When the pandemic hit economies, fintechs were among the few organizations that were fully functional. Banks naturally turned to them to start partnerships. However, most partnerships take years to build as processes and details need to be defined. Without that sound foundation, it is often difficult to create innovative business models and strategic direction. To address this, Adrian who is also the Chairman of AFPI (a self-regulating organization for Indonesia FinTech Lending Association) forged working group discussion at the association level with regulators to streamline policies within banking to work closely with fintech platforms. Fintech is viewed as a means to promote financial inclusion and help regulators accelerate innovation.
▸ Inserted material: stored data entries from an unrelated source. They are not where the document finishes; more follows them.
-- ==== Sys2Proof/Tests/Slice0.lean ====
section
/-! SUPPORT. Tests: an ill-formed command for each check of well-formedness, a state and operands that meet
the hypotheses of each statement (each clause, at the ends of its ranges), and small steps of each family. -/

set_option Elab.async false

namespace Sys2Proof.Tests

open Sys2Proof Sys2Proof.Machine

/-! ## Small states -/

/-- The part in a mode with its store READY. -/
def up (m : Mode) : State :=
  let s := State.reset
  { s with site := { s.site with mode := m }, store := { s.store with state := .ready } }

/-- A frame of tag 7. -/
def fr (kind : Byte) (body : List Byte) : Frame := ⟨7, kind, body⟩

/-- A state whose Host Link has handed a request to its owner. -/
def ask (kind : Byte) (body : List Byte) (s : State) : State :=
  { s with host := { s.host with serving := some ⟨fr kind body, .handed⟩ } }

/-- A state whose owner keeps a request. -/
def kept (kind : Byte) (body : List Byte) (s : State) : State :=
  { s with host := { s.host with serving := some ⟨fr kind body, .working⟩ } }

/-- A state with a receiver inside a frame. -/
def inFrame (bytes : List Byte) : State :=
  let s := State.reset
  { s with host := { s.host with rx := .inFrame bytes } }

/-- A state with another store. -/
def stored (f : Store → Store) (s : State) : State := { s with store := f s.store }

/-- A tenant record of class 0. -/
def tenant (st : TenantStatus) (shared : Bool) : Tenant := ⟨st, 0, shared, []⟩

/-- A unit record on node 14 of segment B for tenant 17. -/
def unitRec (channel : Nat) : UnitRec := ⟨12, .b, 14, channel, 17, false⟩

/-- A visit of tenant 17. -/
def visit (number : Nat) (st : Stage) : Visit where
  number := number
  tenant := 17
  value := 0xA1
  stage := st
  entryPortal := 7
  admittedAt := 0
  dwellDeadline := none
  overstayed := false
  returnStage := none
  exitPortal := none
  call := none
  unitsOpened := []
  openedCount := 0
  lastSeen := ⟨.portal, 7, 0⟩

/-- A state with these visits. -/
def visiting (l : List Visit) (s : State) : State := { s with visits := { s.visits with table := l } }

/-- A present portal in a state, with a drive. -/
def gate (st : PortalState) (d : Drive) : Portal :=
  { Portal.blank with record := ⟨{ PortalRec.blank with present := true, drive := d }, false⟩, state := st }

/-- A state whose portal 7 is another. -/
def withGate (q : Portal) (s : State) : State :=
  { s with portals := { s.portals with list := s.portals.list.set 7 q } }

/-- A unit entry of channel 15. -/
def entry (st : UnitState) : UnitEntry := ⟨unitRec 15, st, .closed, .engaged, false, none, 0⟩

/-- A state whose unit 4095 has an entry. -/
def withEntry (e : UnitEntry) (s : State) : State := { s with units := { s.units with entries := [(4095, e)] } }

/-- A present car on node 9 of segment C that serves floors 0 to 15. -/
def lift (st : CarState) : Car :=
  { Car.blank with
    record := ⟨⟨true, .c, 9, 0, 15, 4, 10⟩, false⟩, state := st
    cause := if st = .out then some .node else none }

/-- A state whose car 3 is another. -/
def withLift (x : Car) (s : State) : State :=
  { s with lifts := { s.lifts with cars := s.lifts.cars.set 3 x } }

/-- A call from floor 2 to floor 15. -/
def call (id : Nat) : Call := ⟨id, 2, 15, 0, 0, 0⟩

/-- A node of a kind, LIVE. -/
def node (k : NodeKind) (b : Binding) : Node := ⟨⟨k, b⟩, .live, 0, 0, false, 0, [], false, false⟩

/-- A state whose segment C is another. -/
def withC (f : Segment → Segment) (s : State) : State := { s with segC := f s.segC }

/-- A running segment with one node. -/
def live (n : Node) (x : Segment) : Segment := { x with state := .active, nodes := [(9, n)] }

/-- A transmit queue entry for node 9. -/
def poll : TxEntry := ⟨9, .poll, .poll, .poll, none, 0⟩

/-- A command entry for node 9. -/
def stand (p : Priority) : TxEntry := ⟨9, .command .stand, p, .lift 3 .stand, some 0, 0⟩

/-- A state whose line 11 is another. -/
def withLine (l : Line) (s : State) : State :=
  { s with lines := { s.lines with list := s.lines.list.set 11 l } }

/-- A line of a function. -/
def line (f : LineFunction) (deb : Option Level) : Line :=
  { Line.blank .low with record := ⟨⟨f, .low, false⟩, false⟩, debounced := deb }

/-- The value a body gives, if it fits. -/
def got {α : Type} : Parsed α → Option α
  | .ok x => some x
  | .error _ => none

theorem ok_of_got {α : Type} {p : Parsed α} {x : α} (h : got p = some x) : p = .ok x := by
  cases p <;> simp_all [got]

/-! ## Well-formedness -/

theorem test_wf_scanEnd : (Instr.scanEnd [.tenant 0]).wf = false ∧ (Instr.scanEnd [.tenant 2049]).wf = false ∧
    (Instr.scanEnd [.unit 4096]).wf = false ∧ (Instr.scanEnd [.credential 4096]).wf = false ∧
    (Instr.scanEnd [.site 10 0]).wf = false ∧ (Instr.scanEnd [.site 9 62]).wf = false ∧
    (Instr.scanEnd [.tenant 2048, .unit 0, .credential 4095, .site 9 61]).wf = true := by decide
theorem test_wf_visits : (Instr.dwellDeadline 0).wf = false ∧ (Instr.dwellDeadline 65536).wf = false ∧
    (Instr.callExpiry 0).wf = false ∧ (Instr.callExpiry 65536).wf = false ∧
    (Instr.callExpiry 65535).wf = true := by decide
theorem test_wf_timers : (Instr.passTimerExpiry 8).wf = false ∧ (Instr.holdTimerExpiry 8).wf = false ∧
    (Instr.releaseTimerExpiry 4096).wf = false ∧ (Instr.boardingTimerExpiry 4).wf = false ∧
    (Instr.boardingTimerExpiry 3).wf = true := by decide
theorem test_wf_lines : (Instr.linePinChange 12 .high).wf = false ∧
    (Instr.debounceTimerExpiry 12).wf = false ∧
    (Instr.lineSettleTimeout 12).wf = false ∧ (Instr.lineSettleTimeout 11).wf = true := by decide
theorem test_no_word_spells_a_command : decodeTableWord 8 0x5A = none := by decide

/-! ## Hypotheses of the statements about the machine -/

theorem test_meets_idle : State.reset.pending = [] := rfl
theorem test_meets_footprint : ∃ t, exec .siteSecondTick State.reset = .next t ∧
    Cell.table ∉ footprint .siteSecondTick := ⟨_, rfl, by decide⟩
theorem test_meets_invariants : ∃ s t : State, step s = .next t ∧ s.inForm ∧ s.visits.inForm ∧
    s.digestsKept :=
  ⟨State.starting [.siteSecondTick] 0 Store.blank.scanning none [] 0, _, rfl,
    starting_inForm
      ⟨by decide, by decide, by unfold Table.sorted; decide, by unfold Table.sorted; decide,
        by unfold Table.sorted; decide, by unfold Table.sorted; decide, by simp [Store.blank],
        by simp [Store.blank]⟩ _ _ _ _ _, visits_blank, fun _ => ⟨rfl, rfl, rfl⟩,
    fun h => (h rfl).elim⟩

/-- Tenant 17, not shared, holds one visit, and a result reads tenant 18 as shared. -/
def holding17 : State :=
  { stored (fun st => { st with
      tenants := [(17, .present (tenant .current false) 0), (18, .present (tenant .current true) 0)]
      results := [.found 18 (tenant .current true)] }) (visiting [visit 1 .onSite] (up .run)) with
    pending := [.siteSecondTick] }
theorem test_meets_holdOne : ∃ t : State, step holding17 = .next t ∧ holding17.unsharedHoldOne ∧
    holding17.store.unshared 17 ∧ (holding17.visitsOf 17).length = 1 :=
  ⟨_, rfl, ⟨fun _ _ => List.length_filter_le _ _, fun id t h _ hu => by
      cases List.mem_singleton.mp h
      rcases hu with ⟨r, c, hf, hs⟩ | ⟨r, hw, _⟩
      · cases (show some (Slot.present (tenant .current true) 0) = _ from hf)
        cases hs
      · cases hw⟩, .inl ⟨_, _, rfl, rfl⟩, rfl⟩

/-! ## The host line -/

theorem test_meets_receiver : State.reset.host.rx = .hunting ∧ (inFrame []).host.rx = .inFrame [] ∧
    (1 : Byte).toNat < 2 ∧ 200 < (201 : Byte).toNat ∧ 2 ≤ (2 : Byte).toNat ∧ (200 : Byte).toNat ≤ 200 ∧
    (inFrame [2, 7, 4]).host.rx = .inFrame [2, 7, 4] ∧ [(7 : Byte), 4].length + 1 < 2 + 2 ∧
    (inFrame [2, 7, 4, 0]).host.rx = .inFrame ([2, 7, 4] ++ [0]) ∧
    (crc16 [2, 7, 4]).toNat ≠ 256 * (0 : Byte).toNat + (0 : Byte).toNat := by decide +kernel
/-- A HOLD frame with its check. -/
def goodFrame : List Byte := [2, 7, 4, 0x7B]
theorem test_meets_goodFrame : (inFrame goodFrame).host.rx = .inFrame (2 :: 7 :: 4 :: [] ++ [0x7B]) ∧
    (crc16 [2, 7, 4]).toNat = 256 * (0x7B : Byte).toNat + (0xEF : Byte).toNat ∧
    (inFrame goodFrame).host.requests.length < 4 ∧ (inFrame goodFrame).host.serving = none ∧
    (kept 4 [] (inFrame goodFrame)).host.serving.isSome := by decide +kernel
/-- A Host Link with its queue full, and `n` refusals. -/
def fullHost (n : Nat) : State :=
  let s := inFrame goodFrame
  { s with host :=
    { s.host with
      requests := List.replicate 4 (fr 4 []), replies := List.replicate n ⟨.refusal, 7, 0x84, [1]⟩ } }
theorem test_meets_fullQueues : 4 ≤ (fullHost 7).host.requests.length ∧
    (fullHost 7).host.refusals.length < 8 ∧ 8 ≤ (fullHost 8).host.refusals.length := by decide
/-- A state with one reply of a role. -/
def replying (r : ReplyRole) (q : List Frame) : State :=
  let s := State.reset
  { s with host :=
    { s.host with
      serving := some ⟨fr 2 [], .replied⟩, requests := q, replies := [⟨r, 7, 0x82, [0]⟩] } }
theorem test_meets_replies : (ask 0xFF [] (up .run)).inHand (fr 0xFF []) ∧ 0xFF ∉ catalogue ∧
    0x04 ∈ catalogue ∧
    (replying .refusal []).host.replies = [⟨.refusal, 7, 0x82, [0]⟩] ∧
    (replying .served [fr 4 []]).host.replies = [⟨.served, 7, 0x82, [0]⟩] ∧
    (replying .served [fr 4 []]).host.requests = [fr 4 []] ∧ (replying .served []).host.requests = [] ∧
    (replying .restart []).host.replies = [⟨.restart, 7, 0x82, [0]⟩] := by decide
theorem test_warm_restart_needs_its_reply : exec .warmRestart (up .run) = .next (up .run) ∧
    ∃ t, exec .warmRestart (replying .restart []) = .next t ∧ t.host.replies = [] :=
  ⟨rfl, _, rfl, rfl⟩
/-- A state with `n` notices. -/
def noticed (n : Nat) : State :=
  let s := State.reset
  { s with host := { s.host with notices := List.replicate n ⟨0, .egress 0⟩ } }
theorem test_meets_notices : (noticed 63).host.notices.length < 64 ∧ 64 ≤ (noticed 64).host.notices.length ∧
    (noticed 1).attn = true ∧ (noticed 1).host.notices ≠ [] := by decide
theorem test_meets_identify : (ask 1 [0] State.reset).inHand (fr 1 [0]) ∧
    (ask 1 [1] State.reset).inHand (fr 1 [1]) ∧ (ask 0x0A [] State.reset).inHand (fr 0x0A []) := by decide
theorem test_identify_answers : ∃ t, exec .identify (ask 1 [1] State.reset) = .next t ∧
    t.host.replies.map Reply.kind = [0x81] := ⟨_, rfl, by decide +kernel⟩
theorem test_meets_starts : State.reset.store.write = none ∧ State.reset.store.clear = none ∧
    (ask 2 [] (up .setup)).inHand (fr 2 []) ∧ (up .setup).site.mode ≠ .starting := by decide
theorem test_cold_start_takes_the_straps : ∃ t, exec (.coldStart true false) (noticed 1) = .next t ∧
    t.host.rate = 1 ∧ t.host.notices = [] := ⟨_, rfl, rfl, rfl⟩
AML, data security, customer protection are some of the key policy issues that regulators look at. In a lot of cases, if you’re clear about the value proposition you’re offering to the economy, regulators are more receptive to the solution.

Lastly, the speakers addressed the importance of finding the right talent to lead their initiatives forward and how early investment in the right team and partnerships can result in long-term success. The pandemic has pushed the envelope and steered organizations to focus on their core competencies.  Banks have advocated for a digital future for a few years now, but the pandemic has accelerated the process and heightened the need for digital financial solutions.